El segundo conjunto de comparaciones aborda el análisis de las diferencias entre los tres tipos de función dentro de cada grupo. Si bien el orden de las distribuciones es equivalente en los dos grupos (proposicionales > modales > estructurales), el alcance de las diferencias entre los tipos de función puede ser diferente. En cuanto al grupo ESO, los resultados indican una proporción significativamente mayor de marcadores proposicionales en comparación con la proporción de estructurales (t = 20,63, p < 0,001) y de modales (t = 16,87, p < 0,001); en cambio, la comparación entre los dos tipos de marcadores no obligatorios (modales y estructurales) no arroja diferencias significativas (t = 1,64, p = 0,305) y las comparaciones en los textos de los universitarios generan resultados similares. También aquí la proporción de marcadores proposicionales resulta significativamente superior a la de estructurales (t = 16,60, p < 0,001) y de modales (t = 12,66, p < 0,001). No obstante, la proporción de marcas de conexión modales es en este grupo significativamente mayor que la de estructurales (t = 2,73, p = 0,022), aunque esta diferencia, a pesar de alcanzar nivel de significación estadística, resulta menos contundente teniendo en cuenta el valor del estadístico asociado. Así, en el grupo de universitarios, y a diferencia del grupo de secundaria, los marcadores modales tienen una presencia ligeramente superior a los estructurales. La función estructural es, pues, la menos frecuente en los textos analizados para los dos grupos.

Discusión

Para caracterizar cómo tiene lugar la conexión intra e interoracional en los textos analíticos escritos por hablantes de catalán y esbozar un cuadro aproximado del desarrollo que experimentan los estudiantes de secundaria en su tránsito a los estudios universitarios, examinamos las diferencias entre ambos grupos considerando estas marcas de conexión tanto según su forma como según la función discursiva que desempeñan.

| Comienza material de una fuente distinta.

-- ==== Sys2Proof/Decode.lean ====
section
/-! DEFINITION. Decoding by the match/mask test of the opcode table (30_encoding.md R120 to R134), total on every
word, and the encoder written from the formats of R123. -/

namespace Sys2Proof

/-! ### The fields of a word (R122) -/

/-- X: bits 11..8. -/
def fieldX (op : Word) : Reg := (op.extractLsb' 8 4).toFin

/-- Y: bits 7..4. -/
def fieldY (op : Word) : Reg := (op.extractLsb' 4 4).toFin

/-- N: bits 3..0. -/
def fieldN (op : Word) : Nibble := op.extractLsb' 0 4

/-- NN: bits 7..0. -/
def fieldNN (op : Word) : Byte := op.extractLsb' 0 8

/-- NNN: bits 11..0. -/
def fieldNNN (op : Word) : Addr12 := op.extractLsb' 0 12

/-! ### The opcode table -/

/-- One row of the opcode table: a word matches when its bits under `mask` are `pat`; `build` reads the operands. -/
structure OpcodeRow where
  mask  : Word
  pat   : Word
  build : Word → Instr

/-- `(op & mask) == match` (R125). -/
def OpcodeRow.matchesWord (r : OpcodeRow) (op : Word) : Bool := op &&& r.mask == r.pat

/-- The mask of 5XY0 and 9XY0: the low nibble counts only when DECODE_5_9_STRICT (R127; C1, D6). -/
def mask59 (c : Config) : Word := if c.decode59Strict then 0xF00F else 0xF000

/-- The rows of the formats FIXED and ADDR (R123). -/
def rowsAddr : List OpcodeRow :=
  [ ⟨0xFFFF, 0x00E0, fun _  => .cls⟩,
    ⟨0xFFFF, 0x00EE, fun _  => .ret⟩,
    ⟨0xF000, 0x1000, fun op => .jp (fieldNNN op)⟩,
    ⟨0xF000, 0x2000, fun op => .call (fieldNNN op)⟩,
    ⟨0xF000, 0xA000, fun op => .ldI (fieldNNN op)⟩,
    ⟨0xF000, 0xB000, fun op => .jpV0 (fieldNNN op)⟩ ]

/-- The rows of the formats XNN and XYN (R123). -/
def rowsImm : List OpcodeRow :=
  [ ⟨0xF000, 0x3000, fun op => .seImm (fieldX op) (fieldNN op)⟩,
    ⟨0xF000, 0x4000, fun op => .sneImm (fieldX op) (fieldNN op)⟩,
    ⟨0xF000, 0x6000, fun op => .ldImm (fieldX op) (fieldNN op)⟩,
    ⟨0xF000, 0x7000, fun op => .addImm (fieldX op) (fieldNN op)⟩,
    ⟨0xF000, 0xC000, fun op => .rnd (fieldX op) (fieldNN op)⟩,
    ⟨0xF000, 0xD000, fun op => .drw (fieldX op) (fieldY op) (fieldN op)⟩ ]

/-- The rows of the format XY (R123, R127, R128). -/
def rowsXY (c : Config) : List OpcodeRow :=
  [ ⟨mask59 c, 0x5000, fun op => .seReg (fieldX op) (fieldY op)⟩,
    ⟨0xF00F, 0x8000, fun op => .ldReg (fieldX op) (fieldY op)⟩,
    ⟨0xF00F, 0x8001, fun op => .or (fieldX op) (fieldY op)⟩,
    ⟨0xF00F, 0x8002, fun op => .and (fieldX op) (fieldY op)⟩,
    ⟨0xF00F, 0x8003, fun op => .xor (fieldX op) (fieldY op)⟩,
    ⟨0xF00F, 0x8004, fun op => .addReg (fieldX op) (fieldY op)⟩,
    ⟨0xF00F, 0x8005, fun op => .sub (fieldX op) (fieldY op)⟩,
    ⟨0xF00F, 0x8006, fun op => .shr (fieldX op) (fieldY op)⟩,
    ⟨0xF00F, 0x8007, fun op => .subn (fieldX op) (fieldY op)⟩,
    ⟨0xF00F, 0x800E, fun op => .shl (fieldX op) (fieldY op)⟩,
    ⟨mask59 c, 0x9000, fun op => .sneReg (fieldX op) (fieldY op)⟩ ]

/-- The rows of the format X (R123, R129, R130). -/
def rowsX : List OpcodeRow :=
  [ ⟨0xF0FF, 0xE09E, fun op => .skp (fieldX op)⟩,
    ⟨0xF0FF, 0xE0A1, fun op => .sknp (fieldX op)⟩,
    ⟨0xF0FF, 0xF007, fun op => .ldVxDt (fieldX op)⟩,
    ⟨0xF0FF, 0xF00A, fun op => .ldK (fieldX op)⟩,
    ⟨0xF0FF, 0xF015, fun op => .ldDt (fieldX op)⟩,
    ⟨0xF0FF, 0xF018, fun op => .ldSt (fieldX op)⟩,
    ⟨0xF0FF, 0xF01E, fun op => .addI (fieldX op)⟩,
    ⟨0xF0FF, 0xF029, fun op => .ldF (fieldX op)⟩,
    ⟨0xF0FF, 0xF033, fun op => .ldB (fieldX op)⟩,
    ⟨0xF0FF, 0xF055, fun op => .stRegs (fieldX op)⟩,
    ⟨0xF0FF, 0xF065, fun op => .ldRegs (fieldX op)⟩ ]

/-- The 34 rows (R134). No word matches two of them (R125). -/
def opcodeRows (c : Config) : List OpcodeRow := rowsAddr ++ rowsImm ++ rowsXY c ++ rowsX

/-- What a word decodes to: an instruction, or the UNASSIGNED word, which is a no-op and not a fault (R131). -/
inductive Decoded where
  | instr (i : Instr)
  | unassigned (op : Word)
deriving DecidableEq, Repr

/-- The decoder (R125 to R133): total on all 65536 words. -/
def decode (c : Config) (op : Word) : Decoded :=
  match (opcodeRows c).find? (fun r => r.matchesWord op) with
  | some r => .instr (r.build op)
  | none   => .unassigned op

/-- The instruction word of two bytes, hi<<8 | lo: the byte at the lower address is bits 15..8 (R92). -/
def wordOfBytes (hi lo : Byte) : Word := hi.setWidth 16 <<< 8 ||| lo.setWidth 16

/-- The decoder over bytes: it takes two and leaves the rest; fewer than two are no instruction (R120). -/
def decodeBytes (c : Config) : List Byte → Option (Decoded × List Byte)
  | hi :: lo :: rest => some (decode c (wordOfBytes hi lo), rest)
  | _                => none

/-! ### The encoder (formats of R123) -/

/-- The top nibble of a word, in bits 15..12 (R121). -/
def placeTop (top : Nibble) : Word := top.setWidth 16 <<< 12

/-- The field X, in bits 11..8 (R122). -/
def placeX (x : Reg) : Word := (BitVec.ofFin (w := 4) x).setWidth 16 <<< 8

/-- The field Y, in bits 7..4 (R122). -/
def placeY (y : Reg) : Word := (BitVec.ofFin (w := 4) y).setWidth 16 <<< 4

/-- The format ADDR: a top nibble and NNN. -/
def packAddr (top : Nibble) (nnn : Addr12) : Word := placeTop top ||| nnn.setWidth 16

/-- The formats XNN and X: a top nibble, X and the low byte. -/
def packXNN (top : Nibble) (x : Reg) (nn : Byte) : Word := placeTop top ||| placeX x ||| nn.setWidth 16

/-- The formats XY and XYN: a top nibble, X, Y and the low nibble. -/
def packXY (top : Nibble) (x y : Reg) (low : Nibble) : Word :=
  placeTop top ||| placeX x ||| placeY y ||| low.setWidth 16

/-- The word of an instruction (R134), the fixed nibbles of its pattern around its operands. -/
def encode : Instr → Word
  | .cls        => 0x00E0
  | .ret        => 0x00EE
  | .jp nnn     => packAddr 0x1 nnn
  | .call nnn   => packAddr 0x2 nnn
  | .seImm x nn => packXNN 0x3 x nn
  | .sneImm x nn => packXNN 0x4 x nn
  | .seReg x y  => packXY 0x5 x y 0x0
  | .ldImm x nn => packXNN 0x6 x nn
  | .addImm x nn => packXNN 0x7 x nn
  | .ldReg x y  => packXY 0x8 x y 0x0
  | .or x y     => packXY 0x8 x y 0x1
  | .and x y    => packXY 0x8 x y 0x2
  | .xor x y    => packXY 0x8 x y 0x3
  | .addReg x y => packXY 0x8 x y 0x4
  | .sub x y    => packXY 0x8 x y 0x5
  | .shr x y    => packXY 0x8 x y 0x6
  | .subn x y   => packXY 0x8 x y 0x7
  | .shl x y    => packXY 0x8 x y 0xE
  | .sneReg x y => packXY 0x9 x y 0x0
  | .ldI nnn    => packAddr 0xA nnn
  | .jpV0 nnn   => packAddr 0xB nnn
  | .rnd x nn   => packXNN 0xC x nn
  | .drw x y n  => packXY 0xD x y n
  | .skp x      => packXNN 0xE x 0x9E
  | .sknp x     => packXNN 0xE x 0xA1
  | .ldVxDt x   => packXNN 0xF x 0x07
  | .ldK x      => packXNN 0xF x 0x0A
  | .ldDt x     => packXNN 0xF x 0x15
  | .ldSt x     => packXNN 0xF x 0x18
  | .addI x     => packXNN 0xF x 0x1E
  | .ldF x      => packXNN 0xF x 0x29
  | .ldB x      => packXNN 0xF x 0x33
  | .stRegs x   => packXNN 0xF x 0x55
  | .ldRegs x   => packXNN 0xF x 0x65

/-- The bytes of a word as memory holds them, the high byte at the lower address (R92). -/
def bytesOfWord (op : Word) : List Byte := [op.extractLsb' 8 8, op.extractLsb' 0 8]

/-- The word whose low `nbits` bits are those of `w` and whose other bits are zero, the whole instruction being one
16-bit word (R120). -/
def tableWord (nbits w : Nat) : Word := BitVec.ofNat 16 (w % 2 ^ nbits)

/-- The instruction that the decoder, under the default configuration, reads from a word of the opcode table laid
out in memory order; none for an unassigned word. -/
def decodeTableWord (nbits w : Nat) : Option Instr :=
  match decodeBytes Config.default (bytesOfWord (tableWord nbits w)) with
  | some (.instr i, _) => some i
  | _                  => none

end Sys2Proof
end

En líneas generales, los participantes del grupo de universitarios producen textos significativamente más extensos que los del grupo de secundaria. Este resultado, atestiguado en estudios previos sobre diferentes lenguas, supone evidencia adicional de que la productividad, entendida también en estudios previos como la cantidad de texto producido, es un indicador de desarrollo evolutivo/académico y de calidad textual (Berman & Nir-Sagiv, 2007; Crossley & McNamara, 2010; Salas, Llauradó, Castillo, Taulé & Martí, 2016). La capacidad de producir textos más extensos parece ser prerrequisito para, por ejemplo, desarrollar temas y argumentos de un modo más preciso por medio de oraciones adverbiales que introducen justificaciones y causas, aclaraciones o ejemplos con los que sostener la argumentación (Aparici et al., 2021; González Manzanero & Rosado, en prensa).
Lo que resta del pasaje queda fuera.